Train:  0.7901606425702812
Test:  0.7757150025087808


{'vec__max_df': 0.33,
 'vec__max_features': 600,
 'vec__min_df': 5,
 'vec__ngram_range': (1, 2)}

**Pipe & Grid TfidfVectorizer**

In [12]:
# Sets pipeline to transformer and estimator
pipe = Pipeline([('vec', TfidfVectorizer()),
                 ('model', BernoulliNB())])

# Sets pipeline paramters to toggle hyperparamter settings on/off
pipe_params = {
    'vec__max_features': [
                        #50, 
                        #100, 
                        #500,
                        600,
                        #1000, 
                        #5000
                        ],
    'vec__min_df': [
                   #1, 
                   #3, 
                   5,
                   10 
                   ],
    'vec__max_df': [
                   #.1, 
                   .33, 
                   #.5, 
                   #.9
                    ],
    'vec__ngram_range': [
                        (1, 1), 
                        (1, 2),
                        #(1, 3),
                        #(1, 4)
                        ]
                        }

# Passes transformer/estimator Pipeline into GridSearch 
grid = GridSearchCV(pipe, 
                       pipe_params,
                       cv=5)

# Fits GridSearch model to X_train and y_train
grid.fit(X_train, y_train)

# Assigns best estimator to variable and scores both train and test datasets
mod = grid.best_estimator_
print('Train: ', mod.score(X_train, y_train))
print('Test: ', mod.score(X_test, y_test))
grid.best_params_

Train:  0.7901606425702812
Test:  0.7757150025087808


{'vec__max_df': 0.33,
 'vec__max_features': 600,
 'vec__min_df': 5,
 'vec__ngram_range': (1, 2)}

## Model Analysis

In the fine-tuning process above, I quickly noticed that KNN was performing much more poory than the others, and I abandoned it without spending too much time adjusting the hyperparamters.
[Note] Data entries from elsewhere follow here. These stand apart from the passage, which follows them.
-- ==== Sys2Proof/Machine/Images.lean ====
section
/-! DEFINITION. The register images: each coprocessor-0 and floating-point control register as the word that software
reads, and the fields a written word gives it (R28 to R54). Bits in no field read as 0 (R30). -/

namespace Sys2Proof.Machine

/-- TLBSet as a word (R31). -/
def TlbSetReg.image (r : TlbSetReg) : Word := placeBit r.p Layout.tlbSetP ||| placeField r.set 0

/-- TLBSet from a word (R31). -/
def TlbSetReg.ofWord (w : Word) : TlbSetReg := ⟨w.getLsbD Layout.tlbSetP, w.extractLsb' 0 2⟩

/-- EntryLo as a word (R32). -/
def TlbLo.image (r : TlbLo) : Word :=
  placeField r.pfn Layout.entryLoPfn ||| placeField r.c Layout.entryLoC |||
    placeBit r.d Layout.entryLoD ||| placeBit r.v Layout.entryLoV

/-- EntryLo from a word (R32). -/
def TlbLo.ofWord (w : Word) : TlbLo :=
  ⟨w.extractLsb' Layout.entryLoPfn 28, w.extractLsb' Layout.entryLoC 3,
    w.getLsbD Layout.entryLoD, w.getLsbD Layout.entryLoV⟩

/-- EntryHi as a word: R in [63:62], VPN in [47:19] (R39). -/
def TlbHi.image (r : TlbHi) : Word :=
  placeField r.r 62 ||| placeField r.vpn 19 ||| placeField r.asid Layout.entryHiAsid

/-- EntryHi from a word (R39). -/
def TlbHi.ofWord (w : Word) : TlbHi :=
  ⟨w.extractLsb' 62 2, w.extractLsb' 19 29, w.extractLsb' Layout.entryHiAsid 8⟩

/-- TrapBase as a word: R in [63:62], C in [61:59], Base in [47:12] (R35). -/
def TrapBaseReg.image (r : TrapBaseReg) : Word :=
  placeField r.r 62 ||| placeField r.c 59 ||| placeField r.base 12

/-- TrapBase from a word (R35). -/
def TrapBaseReg.ofWord (w : Word) : TrapBaseReg :=
  ⟨w.extractLsb' 62 2, w.extractLsb' 59 3, w.extractLsb' 12 36⟩

/-- BadPAddr as a word (R36). -/
def BadPAddrReg.image (r : BadPAddrReg) : Word :=
  placeField r.addr Layout.badPAddrAddr ||| placeField r.syn Layout.badPAddrSyn

/-- Status as a word (R40). -/
def StatusReg.image (r : StatusReg) : Word :=
  placeBit r.ie Layout.statusIe ||| placeBit r.exl Layout.statusExl ||| placeBit r.ku Layout.statusKu |||
    placeBit r.ux Layout.statusUx ||| placeBit r.xx Layout.statusXx ||| placeField r.im Layout.statusIm |||
    placeBit r.re Layout.statusRe ||| placeBit r.fr Layout.statusFr ||| placeBit r.cu0 Layout.statusCu0 |||
    placeBit r.cu1 Layout.statusCu1 ||| placeField r.ups Layout.statusUps ||| placeField r.kps Layout.statusKps |||
    placeBit r.dm Layout.statusDm

/-- Status from a word (R40). -/
def StatusReg.ofWord (w : Word) : StatusReg where
  ie := w.getLsbD Layout.statusIe
  exl := w.getLsbD Layout.statusExl
  ku := w.getLsbD Layout.statusKu
  ux := w.getLsbD Layout.statusUx
  xx := w.getLsbD Layout.statusXx
  im := w.extractLsb' Layout.statusIm 11
  re := w.getLsbD Layout.statusRe
  fr := w.getLsbD Layout.statusFr
  cu0 := w.getLsbD Layout.statusCu0
  cu1 := w.getLsbD Layout.statusCu1
  ups := w.extractLsb' Layout.statusUps 4
  kps := w.extractLsb' Layout.statusKps 4
  dm := w.getLsbD Layout.statusDm

/-- Whether a word sets a bit of Status that must be 0 on write (R30). -/
def StatusReg.reservedSet (w : Word) : Bool := (StatusReg.ofWord w).image != w

/-- Cause as a word, with the two bits that are not storage: FPI and IP10 (R42, R43). -/
def CauseReg.image (r : CauseReg) (fpi ip10 : Bool) : Word :=
  placeBit r.bd Layout.causeBd ||| placeField r.ce Layout.causeCe ||| placeBit r.nmi Layout.causeNmi |||
    placeBit r.be Layout.causeBe ||| placeBit r.vci Layout.causeVci ||| placeBit fpi Layout.causeFpi |||
    placeField r.ip Layout.causeIp ||| placeBit ip10 (Layout.causeIp + 10) |||
    placeField r.excCode Layout.causeExcCode

/-- Cause after a DMTC0: IP0 and IP1 take the written value, IP8, IP9 and VCI can only be cleared, NMI is stored, the
rest stays (R43, R521, D12). -/
def CauseReg.written (r : CauseReg) (w : Word) : CauseReg :=
  { r with
    nmi := w.getLsbD Layout.causeNmi
    vci := r.vci && w.getLsbD Layout.causeVci
    ip :=
      let new := w.extractLsb' Layout.causeIp 10
      (new &&& 0b0000000011#10) ||| (r.ip &&& 0b0011111100#10) ||| (r.ip &&& new &&& 0b1100000000#10) }

/-- Config as a word; DB = 1, IB = 1, DC = 2, IC = 3 are fixed by hardware (R47). -/
def ConfigReg.image (r : ConfigReg) : Word :=
  placeField 1#1 Layout.configDb ||| placeField 1#1 Layout.configIb ||| placeField 2#3 Layout.configDc |||
    placeField 3#3 Layout.configIc ||| placeBit r.be Layout.configBe ||| placeBit r.pm Layout.configPm |||
    placeBit r.ice Layout.configIce ||| placeBit r.smm Layout.configSmm

/-- The writable fields of Config from a word (R47). -/
def ConfigReg.ofWord (w : Word) : ConfigReg :=
  ⟨w.getLsbD Layout.configBe, w.getLsbD Layout.configPm, w.getLsbD Layout.configIce, w.getLsbD Layout.configSmm⟩

/-- One pair of Wired in its byte: Index in [6:0], v in [7] (R49; proposed positions). -/
def WiredPair.image (p : WiredPair) : BitVec 8 := (BitVec.ofBool p.v) ++ p.index

/-- One pair of Wired from its byte (R49). -/
def WiredPair.ofByte (b : BitVec 8) : WiredPair := ⟨b.extractLsb' 0 7, b.getLsbD 7⟩

/-- Wired as a word: pair x in byte x (R49). -/
def wiredImage (ps : Vector WiredPair 4) : Word :=
  placeField ps[0].image 0 ||| placeField ps[1].image 8 ||| placeField ps[2].image 16 ||| placeField ps[3].image 24

/-- Wired from a word (R49). -/
def wiredOfWord (w : Word) : Vector WiredPair 4 :=
  #v[WiredPair.ofByte (w.extractLsb' 0 8), WiredPair.ofByte (w.extractLsb' 8 8),
     WiredPair.ofByte (w.extractLsb' 16 8), WiredPair.ofByte (w.extractLsb' 24 8)]

/-- DCache as a word (R50). -/
def DCacheReg.image (r : DCacheReg) : Word :=
  placeBit r.h Layout.dCacheH ||| placeField r.tag Layout.dCacheTag ||| placeField r.v Layout.dCacheV |||
    placeBit r.e Layout.dCacheE

/-- DCache from a word (R50). -/
def DCacheReg.ofWord (w : Word) : DCacheReg :=
  ⟨w.getLsbD Layout.dCacheH, w.extractLsb' Layout.dCacheTag 28, w.extractLsb' Layout.dCacheV 4,
    w.getLsbD Layout.dCacheE⟩

/-- The FSR as a 32-bit word (R54). -/
def Fsr.image (f : Fsr) : BitVec 32 :=
  (placeField (f.fcc.extractLsb' 1 7) Layout.fsrFccHigh ||| placeBit f.fs Layout.fsrFs |||
    placeField (f.fcc.extractLsb' 0 1) Layout.fsrFccLow ||| placeBit f.e Layout.fsrE |||
    placeField f.cause Layout.fsrCause ||| placeField f.enable Layout.fsrEnable |||
    placeField f.flags Layout.fsrFlags ||| placeField f.rm Layout.fsrRm).setWidth 32

/-- The FSR from a 32-bit word (R54). -/
def Fsr.ofWord (w : BitVec 32) : Fsr where
  fcc := w.extractLsb' Layout.fsrFccHigh 7 ++ w.extractLsb' Layout.fsrFccLow 1
  fs := w.getLsbD Layout.fsrFs
  e := w.getLsbD Layout.fsrE
  cause := w.extractLsb' Layout.fsrCause 5
  enable := w.extractLsb' Layout.fsrEnable 5
  flags := w.extractLsb' Layout.fsrFlags 5
  rm := w.extractLsb' Layout.fsrRm 2

/-- FConfig as a 32-bit word (R53). -/
def fConfigImage (imp rev : BitVec 8) : BitVec 32 :=
  (placeField imp Layout.fConfigImp ||| placeField rev Layout.fConfigRev).setWidth 32

end Sys2Proof.Machine
end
The variance was high AND the scores were low, and mitigating variance would almost certainly drop the higher score down even more. 

Of the two Naive Bayes models tried, Bernoulli performed slightly worse than Multinomial. I actually suspected Bernoulli to perform much worse, since Bernoulli is supposed to be used with binary X variables and neither CountVectorizer nor TfidfVectorizer convert data into stricty 1s and 0s. I assume Bernoulli did so well because though CVec and TVec don't only use 1s and 0s, the data is mostly composed of 1s and 0s.

The remaining four estimator/transformer combinations above produced very similar optimal scores after several rounds of hyperparamter tweaking. Mulitnomial Naive Bayes with CountVectorizer had both train and test scores over 80, so that will be my Naive Bayes model. Though Logistic Regression performed better with CountVectorizer than with TfidfVectorizer, the difference is marginal, and I'd like to use two completely different models (with different transformers) so that I can approach my data in two completely different ways. I will use these two models for the rest of the project.